BEGIN Data provided
/-- R54: AUTHORITY_TAKEOVER. -/
def execAuthorityTakeover (eng pfx len : Nat) (s : State) : Out := .next (if s.dieLive eng then s.takeOver eng pfx len else s)

/-- R54: whether the authority of a prefix with this home can act: its die is in service and a path leads to it. -/
def State.authorityActs (s : State) (eng : Nat) (home : Entry) : Bool :=
  if holderDev home.holder = s.pkg.device then s.dieLive (homeEngine home.holder) && s.joined eng (homeEngine home.holder)
  else s.peerUp (holderDev home.holder)

/-- R54: HOLDER_FAILURE: the engine marks its own entry and reports; a report already handled changes nothing. Where the authority cannot
act, the engine of the least holder that remains takes over: that of a peer's holder does so there, and with none the data is lost. -/
def State.failHolder (s : State) (eng pfx len holder : Nat) : State :=
  let home := s.homeNow pfx len
  let en := s.engine eng
  match en.entry? pfx len holder with
  | none => s
  | some e =>
    let s := s.setEngine eng { en with entries := en.entries.map fun x => if x = e then { e with st := .failed } else x }
    if e.st == .failed then s
    else match home with
      | none => s.failAt eng pfx len holder (s.topVersion pfx len + 1)
      | some h =>
        if s.authorityActs eng h then
          let k := s.authOf h
          let gone := (s.engine k).retired.any fun r => r.pfx == pfx && r.len == len && r.holder == holder && decide (e.ver ≤ r.ver)
          let known : Bool := match (s.engine k).entry? pfx len holder with | some x => k == eng || x.st != .failed | none => !gone
          if known then s.failAt k pfx len holder (s.topVersion pfx len + 1) else s
        else match s.leastRemaining eng pfx len with
          | some x => if holderDev x.holder = s.pkg.device then s.due (.authorityTakeover (homeEngine x.holder) pfx len) else s
          | none => s.afterFail eng pfx len holder false

/-- R54: HOLDER_FAILURE. -/
def execHolderFailure (eng pfx len holder : Nat) (s : State) : Out := .next (s.failHolder eng pfx len holder)

/-- R54: whether the version after a failure has converged, so that the FAILED entry can be freed. -/
def State.converged (s : State) (k pfx len : Nat) : Bool :=
  let v := (s.engine k).version pfx len
  ((List.range 9).filter s.dieLive).all fun j => decide (v ≤ (s.engine j).version pfx len)

/-- R54: TOMBSTONE. -/
def execTombstone (eng pfx len holder : Nat) (s : State) : Out :=
  .next (match (s.engine eng).entry? pfx len holder with
    | none => s
    | some e =>
      if e.st == .failed && s.authority pfx len == some eng && s.converged eng pfx len then
        (s.say eng (mkMsg mFinal pfx len holder (s.topVersion pfx len + 1) e.ctx false e.lock)).unplace holder pfx len
      else s)

/-- R47, R54: LOCK_ACK_TIMEOUT: a holder that has not acknowledged a lock in time is withdrawn by failure. -/
def execLockAckTimeout (line holder : Nat) (s : State) : Out :=
  .next (match tget? s.locks line with
    | none => s
    | some l =>
      if !l.acks.contains holder || s.paused holder (line * 128) then s
      else
        let eng := if holderDev l.home = s.pkg.device then homeEngine l.home else 8
        match (s.engine eng).entries.find? fun e => e.covers (line * 128) && e.holder == holder with
        | some e => s.failHolder eng e.pfx e.len holder
        | none => s.acknowledge line holder)

/-- R53, R54, R58: what an operation does once every engine in its fence's scope has answered. -/
def State.fenced (s : State) (id : Nat) : State :=
  match tget? s.rops id with
  | none => s
  | some r =>
    if !r.acks.isEmpty then s
    else match r.kind with
      | .rfence => s.endRop id 0
      | .takeover => (s.endRop id 0).failAt r.die r.pfx r.len r.old (r.ver + 1)
      | .withdraw | .migrate => s.due (.drainAcknowledged id)
      | _ => s

/-- R41, R58: whether an operation waits for this FACK: it was asked by the engine that the path's first element names, of the prefix, and
the engine that the second names has still to answer; a fence's answer has the version fenced. -/
def State.answers (s : State) (m : Msg) (r : ROp) : Bool :=
  let el := m.path.getD 1 (0, 2 ^ 20)
  m.path.headD (0, 2 ^ 20) == (s.pkg.device, r.asker) && r.pfx == m.pfx && r.len == m.len && r.acks.contains (el.1 * 16 + el.2) &&
  (r.kind == .takeover || r.ver == m.ver)

/-- The operation that a FACK answers: a fence that waits for it before a takeover, whose answer may have any version
(notes/assumptions/79.md). -/
def State.answered (s : State) (m : Msg) : Option (Nat × ROp) :=
  match s.rops.find? fun kv => kv.2.kind != .takeover && s.answers m kv.2 with
  | some x => some x
  | none => s.rops.find? fun kv => s.answers m kv.2

/-- R41, R58: FACK: an engine has answered an operation's fence. -/
def execFack (eng : Nat) (_hop : Hop) (m : Msg) (s : State) : Out :=
  .next (if m.rsv ≠ 0 then s.discard eng
    else match s.answered m with
      | none => s
      | some (id, r) =>
        let el := m.path.getD 1 (0, 2 ^ 20)
        (s.setRop id { r with
          acks := r.acks.filter fun k => k != el.1 * 16 + el.2
          ver := if r.kind == .takeover then max r.ver m.ver else r.ver }).fenced id)

/-! ### What the routes' state makes due -/

/-- Events of route operations and failures that can happen now. -/
def State.routeEvents (s : State) : List Instr :=
  (s.rops.flatMap fun kv =>
    (if s.copies kv.2 then [.replicateCopyComplete kv.1] else []) ++ (if s.marks kv.2 then [.handoverMarker kv.1] else []) ++
    if kv.2.kind == .migrate && kv.2.phase == 3 && kv.2.acks.isEmpty && s.leavesHbm kv.2.old kv.2.holder && s.homeDrained kv.2 then
      [.drainAcknowledged kv.1] else []) ++
  s.engines.flatMap fun ke => (ke.2.entries.filter fun e =>
    e.st == .failed && s.authority e.pfx e.len == some ke.1 && s.converged ke.1 e.pfx e.len).map fun e => .tombstone ke.1 e.pfx e.len e.holder

/-! ### The memory processor's own routes -/

/-- R53, R95, R97: a home moved by the memory processor, as MIGRATE moves it: a holder FILLING, the copy, then the home; where the new
home is `there` as an active replica, the home alone. -/
def State.moveHome (s : State) (home : Entry) (to' die : Nat) (there : Bool) : State :=
  let v := s.topVersion home.pfx home.len + 1
  let s := if there then s else s.place to' home.pfx home.len
  let (id, s) := s.takeId
  let rop : ROp :=
    { kind := .migrate, uid := none, op := 0, ctx := home.ctx, die := die, pfx := home.pfx, len := home.len, holder := to', old := home.holder
      lock := home.lock, phase := if there then 2 else 0, ver := v, acks := [], dst := none, status := 0 }
  if there then
    { s with rops := tset s.rops id rop }.say (s.authOf home) (mkMsg mHomemove home.pfx home.len to' v home.ctx true home.lock)
  else ({ s with rops := tset s.rops id rop, filled := tset s.filled id [] }).say (s.authOf home)
    (mkMsg mFill home.pfx home.len to' v home.ctx false home.lock)

/-- R36, R85: the holder number of this package's host memory. -/
def hostHolder (dev : Nat) : Nat := mkHolder dev 8 4

/-- R201, R398: a home announced by the memory processor. -/
def State.announceHome (s : State) (holder pfx len ctx : Nat) (lock : Bool) : State :=
  (s.place holder pfx len).say 8 (mkMsg mAnnounce pfx len holder (s.topVersion pfx len + 1) ctx true lock)

/-- R42, R50, R53: one holder withdrawn by the memory processor. One that serves nothing is freed at once. -/
def State.withdrawOne (s : State) (e : Entry) : State :=
  let au := (s.authority e.pfx e.len).getD 8
  let v := s.topVersion e.pfx e.len + 1
  if !e.serving then (s.say au (mkMsg mFinal e.pfx e.len e.holder v e.ctx false e.lock)).unplace e.holder e.pfx e.len
  else
    let (id, s) := s.takeId
    let r : ROp :=
      { kind := .withdraw, uid := none, op := 0, ctx := e.ctx, die := au, pfx := e.pfx, len := e.len, holder := e.holder, old := 0
        lock := e.lock, phase := 0, ver := v, acks := s.domainEngines, dst := none, status := 0, asker := au }
    ((s.setRop id r).say au (mkMsg mDrain e.pfx e.len e.holder v e.ctx false e.lock)).queryDomain au e.pfx e.len v e.ctx

/-- R42: every holder of a prefix withdrawn by the memory processor. -/
def State.withdrawAll (s : State) (pfx len : Nat) : State := (s.entriesNow pfx len).foldl State.withdrawOne s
END Data provided
Task statement:
Every line holding the word "does" should be copied out of the records above.

Task response:
act, the engine of the least holder that remains takes over: that of a peer's holder does so there, and with none the data is lost. -/
/-- R53, R54, R58: what an operation does once every engine in its fence's scope has answered. -/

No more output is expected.